I have 'played' with the random_state while train_test_splitting. The variation in the overall accuracy of the resulting models is huge. I have seen final accuracies of around 0.67 all the way up to 0.93. My assumption is that this is caused by the small size of the dataset combined with the considerable inbalance between the difference classes. Regardless if that is the right reason for the accuracy differences, how valid can we consider a model that performs so differently just by modifying the train test split?
Thanks for your attention,
Dan
Hi Dan,
Thank you for the kind words.
Yes, you are most probably correct - the huge difference in test accuracies is largely dicated by the small dataset size. In fact, that is one of the main problems of machine learning in many bussinesses - not enough data is the most common pitfall.

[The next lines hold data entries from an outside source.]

/-- The runs of samples that acknowledgements, power-good, the short test and the re-arming of responses count. -/
def countRuns (s : State) (l : Loop) (m : Sampled) : State :=
  let L := s.loop[l]
  let v : Int := s.vInUse l m
  let out := v + L.cfg.ll * m.iTot / 16
  let vnom : Int := 1000 * s.rd (R.RGC_L_VNOM_VNOM l)
  let soft := s.mode l = 1
  let ok := s.atTarget l && decide (dist out L.vref ≤ 5000)
  let pg := soft && decide ((L.vref : Int) = vnom) && decide (dist out vnom ≤ 10000)
  let low := soft && decide (100000 ≤ L.vref) && decide (10 * v < 3 * L.vref)
  let band := decide (dist v L.vref ≤ 1000 * L.cfg.nlRel)
  s.modLoop l fun L => { L with
    okRun := if ok then L.okRun + 1 else 0
    pgRun := if pg then L.pgRun + 1 else 0
    ssLow := if low then L.ssLow + 1 else 0
    bandRun := if band then L.bandRun + 1 else 0
    blockU := L.blockU && !(band && decide (4 ≤ L.bandRun))
    blockO := L.blockO && !(band && decide (4 ≤ L.bandRun)) }

/-- Telemetry of the output: the window's sum and extremes, and the held extremes; CLR resets what is held (R229). -/
def telemetry (s : State) (l : Loop) (m : Sampled) : State :=
  if s.frozen then s
  else
    let v := sat 13 (s.vInUse l m / 250)
    let s := s.modLoop l fun L => { L with vSum := L.vSum + v, vCnt := L.vCnt + 1, vMin := min L.vMin v, vMax := max L.vMax v }
    let s := s.when (s.on (R.RGC_L_HOLD_CTL_CLR l)) fun s =>
      ((((s.wr (R.RGC_L_HOLD_I_PK l) 0).wr (R.RGC_L_HOLD_T_TIME l) 0).wr (R.RGC_L_HOLD_V_VMIN l) 0x1FFF).wr
        (R.RGC_L_HOLD_V_VMAX l) 0).flag (R.RGC_L_HOLD_CTL_CLR l) false
    (s.wr (R.RGC_L_HOLD_V_VMIN l) (min v (s.rd (R.RGC_L_HOLD_V_VMIN l)))).wr (R.RGC_L_HOLD_V_VMAX l)
      (max v (s.rd (R.RGC_L_HOLD_V_VMAX l)))

/-- A loop that has ramped down to 200 mV goes to MID (R205). -/
def downMid (s : State) (l : Loop) : State :=
  let L := s.loop[l]
  if L.down && L.midAt.isNone && L.vref - L.vofs == 200000 then
    (s.allMid l).modLoop l fun L => { L with down := true, midAt := some s.now }
  else s

/-- One loop's sample on an alignment edge; its sense lines are tested also while its phases do not switch. -/
def sampleLoop (s : State) (l : Loop) (x : LoopSample) : State :=
  let m := s.readLoop l x
  let s := (s.telemetry l m).senseTest l m
  if s.switches l then (((s.moveRef l m).regulate l m).countRuns l m).downMid l
  else s.modLoop l fun L => { L with vSense := s.vInUse l m, iTot := m.iTot }

/-- A detector that is asserted and whose report has come, 16 ns after its crossing, is seen asserted on the present edge
(R152, R153). -/
def seenDroop (s : State) (d : Die) (det : Nat) : Bool :=
  ((Tab.find s.clkDie[d].since det).map fun t => decide (t + 16 ≤ s.now)).getD false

However, it is worth exploring what areas are impacted by the inssuficient data. In our case, it is likely that the test dataset is too small, but the train dataset could be sufficient. Thus, the final test accuracies are somewhat useless due to the huge variations. However, the model itself might be adequate, we are just unable to evaluate its performance.
Of course, in a real production environment, we would need to source more data, or choose a different method.
Best regards,
Nikola Pulev, 365 Team